Big data danger No. 3: This isn't why the data was collected

A big reason companies are collecting big data is to discover previously unrecognized correlations -- patterns, trends, associations and so on -- they can turn to their advantage.

Or to their disadvantage -- professional statisticians know the importance of designing data collection so as to provide a sample that can be subjected to legitimate analysis. Analyze data not collected for that purpose and there are any number of ways to get wrong results out of it.

Real-world example: Back in my deep, dark past, I was responsible for analyzing the performance of the six presses owned by the daily newspaper I worked for. I dug into the database and discovered, to my surprise, that the press everyone thought was the best performer -- it was 20 years younger and built on more modern technology -- was in fact delivering the worst results.

Fortunately, I was just barely smart enough to talk over my findings with a frontline manager before presenting them to upper management.
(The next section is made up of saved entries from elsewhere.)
-- ==== Sys2Proof/Tests/Slice0.lean ====
section
/-! SUPPORT. The model's own tests. Expected values come from 95_test_vectors.md (the vector's name stands
beside each) or from the encodings of 30_encoding.md R57 and R60. The last part holds, for each
statement with hypotheses, a concrete case that meets them. -/

namespace Sys2Proof.Tests

open Sys2Proof.Machine Sys2Proof.Claims

/-- A register after a step that answers a next state. -/
def readAfter (r : Result) (q : Reg) : Option Word :=
  match r with
  | .next s => some (s.read q)
  | .fault _ => none
  | .refused _ => none

/-- The fault a step stops with. -/
def faultOf (r : Result) : Option Fault :=
  match r with
  | .fault f => some f
  | .next _ => none
  | .refused _ => none

/-- "Seed 00..1F" of 95_test_vectors.md. -/
def countingSeed : SeedBuffer := Vector.ofFn fun i => BitVec.ofNat 8 i.val

/-- STATUS = 02, as the vectors start from. -/
def start : State := { State.reset with status := 0x02#8 }

/-- `start` with OPA and OPB. -/
def withOps (a b : Word) : State := { start with opa := a, opb := b }

/-- `start` with a seed buffer. -/
def withSeed (buf : SeedBuffer) : State := { start with seed := buf }

/-- `start` with the UID 04 11 22 33 44 55 66. -/
def withUid : State := { start with uid0 := 0x33221104#32, uid1 := 0x665544#24 }

/-! ## Well-formedness: each check refuses an ill-formed term -/

theorem test_wf_packle_32_refused : (Instr.packle 32).wellFormed = false := by decide
theorem test_wf_unpackle_32_refused : (Instr.unpackle 32).wellFormed = false := by decide
theorem test_wf_seedKey_32_refused : (Instr.seedKey 32).wellFormed = false := by decide
theorem test_wf_mix_32_refused : (Instr.mix 32).wellFormed = false := by decide
theorem test_wf_scramble_32_refused : (Instr.scramble 32).wellFormed = false := by decide
theorem test_wf_command_statement_refused : (HostStmt.command (.mix 32)).wellFormed = false := by decide
theorem test_range_edges :
    (Instr.packle 28).argInRange = true ∧ (Instr.packle 29).argInRange = false ∧
    (Instr.mix 8).argInRange = true ∧ (Instr.mix 9).argInRange = false ∧
    (Instr.scramble 6).argInRange = true ∧ (Instr.scramble 7).argInRange = false := by decide

/-! ## Decoding: words written out bit by bit from R57 and R60 (19 zeros, IMM5, OP) -/

theorem test_decode_nop : decode 0b00000000000000000000000000000000#32 = .instr .nop := by decide
theorem test_decode_rotr : decode 0b00000000000000000000000000000001#32 = .instr .rotr := by decide
theorem test_decode_packle : decode 0b00000000000000000001110000000010#32 = .instr (.packle 28) := by decide
theorem test_decode_unpackle : decode 0b00000000000000000000000100000011#32 = .instr (.unpackle 1) := by
  decide
theorem test_decode_revb : decode 0b00000000000000000000000000000100#32 = .instr .revb := by decide
theorem test_decode_seedPwd : decode 0b00000000000000000000000000010000#32 = .instr .seedPwd := by decide
theorem test_decode_seedKey : decode 0b00000000000000000000001000010001#32 = .instr (.seedKey 2) := by decide
theorem test_decode_mix : decode 0b00000000000000000000100000100000#32 = .instr (.mix 8) := by decide
theorem test_decode_scramble : decode 0b00000000000000000000011000100001#32 = .instr (.scramble 6) := by
  decide
theorem test_decode_derivePwd : decode 0b00000000000000000000000000100010#32 = .instr .derivePwd := by decide
theorem test_decode_deriveKey : decode 0b00000000000000000000000000100011#32 = .instr .deriveKey := by decide
theorem test_decode_teaEnc : decode 0b00000000000000000000000000110000#32 = .instr .teaEnc := by decide
theorem test_decode_teaDec : decode 0b00000000000000000000000000110001#32 = .instr .teaDec := by decide

/-- V-DEC-2, V-DEC-3, V-DEC-6, V-DEC-18. -/
theorem test_decode_rejects :
    decode 0x00000100#32 = .reject .immediateNotZero ∧ decode 0x00000005#32 = .reject .undefinedOpcode ∧
    decode 0x80000020#32 = .reject .reservedBits ∧ decode 0x00002921#32 = .reject .reservedBits := by decide

/-- The bytes of a word lie little-endian, R43. -/
theorem test_decodeBytes_order :
    decodeBytes [0x20#8, 0x08#8, 0x00#8, 0x00#8] = .instr (.mix 8) ∧
    decodeBytes [0x20#8, 0x08#8, 0x00#8] = .reject .truncated := by decide

theorem test_decodeTableWord : decodeTableWord 32 0x1C03 = some (.unpackle 28) := by decide

/-! ## The commands, on single complete steps -/

/-- V-DEC-1. -/
theorem test_nop_status : readAfter (exec .nop start) .status = some 0x02#32 := by decide

/-- V-ROTR-9, V-ROTR-3. -/
theorem test_rotr_25 : readAfter (exec .rotr (withOps 0xDEADBEEF#32 0x19#32)) .result = some 0x56DF77EF#32 := by
  decide
theorem test_rotr_opb_high_ignored :
    readAfter (exec .rotr (withOps 0x12345678#32 0x120#32)) .result = some 0x12345678#32 := by decide

/-- V-PK-3, V-PK-5. -/
theorem test_packle_5 : readAfter (exec (.packle 5) (withSeed countingSeed)) .result = some 0x08070605#32 := by
  decide
theorem test_packle_29 : readAfter (exec (.packle 29) (withSeed countingSeed)) .status = some 0x1E#32 := by
  decide

/-- V-UP-1, V-UP-2. -/
theorem test_unpackle_2 :
    readAfter (exec (.unpackle 2) (withOps 0xDDCCBBAA#32 0#32)) (.seed 1) = some 0x0000DDCC#32 := by
  decide +kernel
theorem test_unpackle_28 :
    readAfter (exec (.unpackle 28) { withSeed countingSeed with opa := 0xCAFEBABE#32 }) (.seed 6) =
      some 0x1B1A1918#32 := by decide +kernel

/-- V-REVB-4. -/
theorem test_revb : readAfter (exec .revb (withOps 0xDEADBEEF#32 0#32)) .result = some 0xEFBEADDE#32 := by
  decide

/-- V-MIX-17, V-MIX-20. -/
theorem test_mix_8 : readAfter (exec (.mix 8) (withSeed countingSeed)) .result = some 0x08EA2BB1#32 := by
  decide +kernel
theorem test_mix_9 : readAfter (exec (.mix 9) (withSeed countingSeed)) .status = some 0x1E#32 := by decide

/-- V-DER-11, V-DER-1, V-DER-2. -/
theorem test_seedPwd : readAfter (exec .seedPwd withUid) (.seed 0) = some 0x33221104#32 := by decide +kernel
theorem test_seedKey_2 : readAfter (exec (.seedKey 2) withUid) (.seed 1) = some 0xAA665544#32 := by
  decide +kernel
theorem test_seedKey_1 : readAfter (exec (.seedKey 1) withUid) (.seed 0) = some 0xAA221104#32 := by
  decide +kernel

/-- V-DER-5, V-DER-10. -/
theorem test_scramble_2 : readAfter (exec (.scramble 2) withUid) .result = some 0x49598EDD#32 := by
  decide +kernel
theorem test_scramble_7 : readAfter (exec (.scramble 7) withUid) .status = some 0x1E#32 := by decide

/-- V-CP-4 and V-CP-1, with the candidate pads of 93_implementation_defined.md I1 and I2 as arguments. -/
theorem test_derivePwd_candidate :
    mix (Machine.seedPwd candidatePwdPad (uidBytes 0xC3B2A104#32 0x80E5D4#24) countingSeed) 8 =
      0xA3E888E2#32 := by decide +kernel
theorem test_deriveKey_candidate :
    revb (mix (Machine.seedKey candidateKeyPad exampleUid 3 countingSeed) 3) = 0x064EAA38#32 := by
  decide +kernel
I say "fortunately" because the press manager I talked to explained the facts to me: The press in question ran all the most difficult jobs. As the database I was analyzing didn't have job_difficulty_rating as a field, my analysis missed this subtlety.

Beware big data dangers -- but don't be scared off by them

None of this is a reason to ignore big data. Its potential value is, in many situations, significant and possibly transformational.

Doing it well is far from trivial, though. So when you head down the big data path, make sure your implementation minimizes the chances of getting answers that are clear, compelling, and wrong.